» **Task statement**
Please copy every line of the data in which the string "done" appears.

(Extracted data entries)
* * * * *
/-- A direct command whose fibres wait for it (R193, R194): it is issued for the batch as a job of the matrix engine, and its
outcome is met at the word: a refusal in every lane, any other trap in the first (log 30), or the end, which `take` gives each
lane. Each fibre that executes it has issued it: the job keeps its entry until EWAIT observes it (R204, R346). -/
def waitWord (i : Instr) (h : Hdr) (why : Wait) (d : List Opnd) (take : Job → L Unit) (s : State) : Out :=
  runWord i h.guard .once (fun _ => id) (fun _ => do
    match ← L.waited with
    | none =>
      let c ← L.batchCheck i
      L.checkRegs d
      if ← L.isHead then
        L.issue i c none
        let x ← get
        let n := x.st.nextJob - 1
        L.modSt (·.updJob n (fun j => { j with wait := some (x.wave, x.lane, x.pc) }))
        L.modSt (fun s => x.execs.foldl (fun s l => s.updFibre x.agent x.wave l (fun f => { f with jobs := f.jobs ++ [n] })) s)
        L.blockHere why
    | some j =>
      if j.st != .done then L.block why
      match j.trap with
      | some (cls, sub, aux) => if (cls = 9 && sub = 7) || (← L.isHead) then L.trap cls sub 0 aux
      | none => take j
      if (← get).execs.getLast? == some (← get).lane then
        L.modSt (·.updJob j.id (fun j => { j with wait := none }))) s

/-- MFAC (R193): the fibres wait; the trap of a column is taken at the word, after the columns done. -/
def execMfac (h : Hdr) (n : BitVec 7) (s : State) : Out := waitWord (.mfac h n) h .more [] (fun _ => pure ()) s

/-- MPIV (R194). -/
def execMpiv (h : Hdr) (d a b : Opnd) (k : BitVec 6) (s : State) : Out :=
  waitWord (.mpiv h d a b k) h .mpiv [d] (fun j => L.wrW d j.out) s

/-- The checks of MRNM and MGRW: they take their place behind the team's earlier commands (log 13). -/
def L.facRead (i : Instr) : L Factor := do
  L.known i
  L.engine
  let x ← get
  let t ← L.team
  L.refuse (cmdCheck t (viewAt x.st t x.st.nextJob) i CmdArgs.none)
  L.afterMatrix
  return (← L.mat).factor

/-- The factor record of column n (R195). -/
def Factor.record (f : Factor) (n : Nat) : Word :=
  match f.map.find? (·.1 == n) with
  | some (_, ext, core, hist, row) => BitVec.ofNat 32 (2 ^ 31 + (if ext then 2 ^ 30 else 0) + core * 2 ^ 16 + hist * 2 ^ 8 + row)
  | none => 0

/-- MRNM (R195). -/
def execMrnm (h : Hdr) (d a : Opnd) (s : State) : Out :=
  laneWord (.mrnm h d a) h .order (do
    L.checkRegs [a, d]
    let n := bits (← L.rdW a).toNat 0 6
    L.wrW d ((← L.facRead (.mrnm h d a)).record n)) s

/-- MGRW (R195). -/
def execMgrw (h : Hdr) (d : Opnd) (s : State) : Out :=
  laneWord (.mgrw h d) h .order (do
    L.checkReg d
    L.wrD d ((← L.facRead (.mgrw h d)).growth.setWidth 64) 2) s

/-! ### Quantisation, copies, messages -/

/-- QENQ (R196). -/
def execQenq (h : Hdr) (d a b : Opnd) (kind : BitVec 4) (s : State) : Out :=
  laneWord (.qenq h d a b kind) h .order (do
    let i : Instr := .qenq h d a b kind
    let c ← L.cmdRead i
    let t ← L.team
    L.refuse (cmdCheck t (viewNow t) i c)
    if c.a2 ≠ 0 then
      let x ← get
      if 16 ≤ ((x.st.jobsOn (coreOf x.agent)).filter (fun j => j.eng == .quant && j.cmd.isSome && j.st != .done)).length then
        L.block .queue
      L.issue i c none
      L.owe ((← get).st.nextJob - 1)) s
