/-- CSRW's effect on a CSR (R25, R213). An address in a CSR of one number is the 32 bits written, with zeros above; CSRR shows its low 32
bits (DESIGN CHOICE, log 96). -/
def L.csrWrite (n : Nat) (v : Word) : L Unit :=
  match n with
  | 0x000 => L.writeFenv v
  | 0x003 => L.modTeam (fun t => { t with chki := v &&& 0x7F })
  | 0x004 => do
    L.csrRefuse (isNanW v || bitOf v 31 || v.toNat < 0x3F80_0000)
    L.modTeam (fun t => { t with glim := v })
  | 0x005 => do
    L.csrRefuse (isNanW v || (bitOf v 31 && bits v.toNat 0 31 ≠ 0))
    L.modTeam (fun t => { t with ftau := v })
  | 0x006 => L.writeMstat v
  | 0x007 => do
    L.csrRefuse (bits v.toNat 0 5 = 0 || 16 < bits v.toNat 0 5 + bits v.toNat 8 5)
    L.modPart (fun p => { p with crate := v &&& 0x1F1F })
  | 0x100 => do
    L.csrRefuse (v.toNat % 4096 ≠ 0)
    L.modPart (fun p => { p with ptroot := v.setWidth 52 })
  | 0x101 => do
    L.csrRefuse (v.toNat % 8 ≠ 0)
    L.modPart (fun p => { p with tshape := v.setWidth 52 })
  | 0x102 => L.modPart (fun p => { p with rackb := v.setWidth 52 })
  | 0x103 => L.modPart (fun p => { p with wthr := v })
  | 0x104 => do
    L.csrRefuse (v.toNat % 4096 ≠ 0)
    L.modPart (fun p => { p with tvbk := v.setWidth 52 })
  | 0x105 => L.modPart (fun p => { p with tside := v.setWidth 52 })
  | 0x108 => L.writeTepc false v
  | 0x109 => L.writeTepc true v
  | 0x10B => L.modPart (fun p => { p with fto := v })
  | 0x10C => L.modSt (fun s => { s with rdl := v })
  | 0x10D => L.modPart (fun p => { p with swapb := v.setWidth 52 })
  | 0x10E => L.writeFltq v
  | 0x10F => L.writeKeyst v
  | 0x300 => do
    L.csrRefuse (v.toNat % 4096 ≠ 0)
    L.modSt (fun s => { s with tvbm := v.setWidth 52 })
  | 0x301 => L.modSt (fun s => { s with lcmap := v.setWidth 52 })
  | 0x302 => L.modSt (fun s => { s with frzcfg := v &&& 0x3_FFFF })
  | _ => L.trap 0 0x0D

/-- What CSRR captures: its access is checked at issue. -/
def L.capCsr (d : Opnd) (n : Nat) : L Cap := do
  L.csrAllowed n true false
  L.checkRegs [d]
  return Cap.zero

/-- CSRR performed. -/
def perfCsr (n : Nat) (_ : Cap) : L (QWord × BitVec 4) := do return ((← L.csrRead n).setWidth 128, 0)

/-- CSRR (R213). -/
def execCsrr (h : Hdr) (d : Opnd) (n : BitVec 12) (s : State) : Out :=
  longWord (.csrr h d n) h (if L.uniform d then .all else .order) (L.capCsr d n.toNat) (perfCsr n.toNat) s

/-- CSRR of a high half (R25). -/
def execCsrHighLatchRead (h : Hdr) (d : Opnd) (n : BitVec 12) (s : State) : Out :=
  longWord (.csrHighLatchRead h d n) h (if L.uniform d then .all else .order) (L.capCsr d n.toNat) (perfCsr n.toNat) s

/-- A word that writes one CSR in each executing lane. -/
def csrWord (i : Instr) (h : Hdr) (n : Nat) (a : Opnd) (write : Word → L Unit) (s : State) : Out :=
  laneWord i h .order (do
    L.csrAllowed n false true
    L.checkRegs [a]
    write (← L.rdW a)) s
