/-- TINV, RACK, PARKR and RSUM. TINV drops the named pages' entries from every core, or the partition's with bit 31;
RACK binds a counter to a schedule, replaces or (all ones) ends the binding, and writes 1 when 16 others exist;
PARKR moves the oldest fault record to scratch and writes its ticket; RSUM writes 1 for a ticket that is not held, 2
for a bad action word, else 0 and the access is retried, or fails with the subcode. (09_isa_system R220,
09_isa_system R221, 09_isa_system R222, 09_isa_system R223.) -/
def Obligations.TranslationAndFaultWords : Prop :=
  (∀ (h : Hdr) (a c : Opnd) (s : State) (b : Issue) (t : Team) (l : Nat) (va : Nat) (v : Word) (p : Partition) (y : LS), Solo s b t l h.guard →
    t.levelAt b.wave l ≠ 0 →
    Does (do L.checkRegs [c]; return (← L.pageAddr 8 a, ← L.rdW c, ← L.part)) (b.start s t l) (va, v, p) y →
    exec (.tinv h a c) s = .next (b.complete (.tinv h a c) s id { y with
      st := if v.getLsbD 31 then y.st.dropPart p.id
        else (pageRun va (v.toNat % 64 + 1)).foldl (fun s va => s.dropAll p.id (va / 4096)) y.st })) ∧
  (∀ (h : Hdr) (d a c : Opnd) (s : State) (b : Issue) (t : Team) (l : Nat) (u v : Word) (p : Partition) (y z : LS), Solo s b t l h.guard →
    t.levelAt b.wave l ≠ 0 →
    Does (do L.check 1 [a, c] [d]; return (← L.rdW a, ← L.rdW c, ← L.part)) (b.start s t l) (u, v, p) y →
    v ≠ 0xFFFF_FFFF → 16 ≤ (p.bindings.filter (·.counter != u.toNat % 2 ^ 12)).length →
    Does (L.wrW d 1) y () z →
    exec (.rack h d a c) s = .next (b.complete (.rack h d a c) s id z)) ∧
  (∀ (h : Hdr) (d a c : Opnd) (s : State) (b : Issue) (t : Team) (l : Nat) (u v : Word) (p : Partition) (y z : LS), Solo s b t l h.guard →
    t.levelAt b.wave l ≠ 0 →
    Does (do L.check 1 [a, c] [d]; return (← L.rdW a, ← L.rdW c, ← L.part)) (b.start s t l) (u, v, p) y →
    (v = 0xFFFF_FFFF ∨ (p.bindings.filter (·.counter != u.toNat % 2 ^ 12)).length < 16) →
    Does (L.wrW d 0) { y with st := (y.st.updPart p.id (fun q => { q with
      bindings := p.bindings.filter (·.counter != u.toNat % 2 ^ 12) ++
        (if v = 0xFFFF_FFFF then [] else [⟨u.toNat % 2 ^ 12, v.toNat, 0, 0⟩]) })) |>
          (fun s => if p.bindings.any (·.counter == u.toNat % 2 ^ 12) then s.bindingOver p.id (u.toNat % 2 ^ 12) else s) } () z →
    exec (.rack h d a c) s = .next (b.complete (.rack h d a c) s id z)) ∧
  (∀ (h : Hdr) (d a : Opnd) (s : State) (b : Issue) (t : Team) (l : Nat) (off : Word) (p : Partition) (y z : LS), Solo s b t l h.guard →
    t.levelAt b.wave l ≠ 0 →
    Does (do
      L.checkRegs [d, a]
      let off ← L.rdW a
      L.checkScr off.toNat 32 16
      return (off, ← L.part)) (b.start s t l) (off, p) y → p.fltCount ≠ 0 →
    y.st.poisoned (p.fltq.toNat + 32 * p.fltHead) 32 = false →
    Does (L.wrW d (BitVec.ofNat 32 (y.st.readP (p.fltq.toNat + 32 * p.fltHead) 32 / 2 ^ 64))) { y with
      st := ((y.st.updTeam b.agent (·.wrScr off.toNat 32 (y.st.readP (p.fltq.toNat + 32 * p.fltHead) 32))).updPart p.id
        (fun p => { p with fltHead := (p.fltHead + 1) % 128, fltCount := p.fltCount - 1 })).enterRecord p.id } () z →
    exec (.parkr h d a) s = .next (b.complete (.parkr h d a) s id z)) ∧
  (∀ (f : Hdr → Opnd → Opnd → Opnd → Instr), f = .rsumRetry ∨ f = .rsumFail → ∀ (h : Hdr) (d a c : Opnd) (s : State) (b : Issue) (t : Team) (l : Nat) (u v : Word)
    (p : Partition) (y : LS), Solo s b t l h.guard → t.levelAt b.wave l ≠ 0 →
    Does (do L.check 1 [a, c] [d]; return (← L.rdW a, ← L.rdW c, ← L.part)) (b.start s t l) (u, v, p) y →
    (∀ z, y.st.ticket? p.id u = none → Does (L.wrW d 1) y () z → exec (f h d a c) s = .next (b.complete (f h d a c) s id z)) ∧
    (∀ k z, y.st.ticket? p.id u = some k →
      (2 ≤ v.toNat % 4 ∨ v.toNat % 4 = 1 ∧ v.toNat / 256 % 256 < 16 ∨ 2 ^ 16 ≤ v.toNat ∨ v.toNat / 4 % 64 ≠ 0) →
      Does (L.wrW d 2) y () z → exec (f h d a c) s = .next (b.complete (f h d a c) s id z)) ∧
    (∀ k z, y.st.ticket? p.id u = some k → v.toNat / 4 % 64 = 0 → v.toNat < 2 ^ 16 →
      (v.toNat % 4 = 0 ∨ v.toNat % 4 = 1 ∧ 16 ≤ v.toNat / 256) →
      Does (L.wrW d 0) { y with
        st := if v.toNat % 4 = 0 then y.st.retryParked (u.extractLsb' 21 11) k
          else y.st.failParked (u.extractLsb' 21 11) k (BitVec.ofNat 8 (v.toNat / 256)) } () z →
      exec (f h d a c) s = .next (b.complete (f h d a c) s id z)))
* * * * *
» **Task result**
      if j.st != .done then L.block why
/-- MFAC (R193): the fibres wait; the trap of a column is taken at the word, after the columns done. -/
      if 16 ≤ ((x.st.jobsOn (coreOf x.agent)).filter (fun j => j.eng == .quant && j.cmd.isSome && j.st != .done)).length then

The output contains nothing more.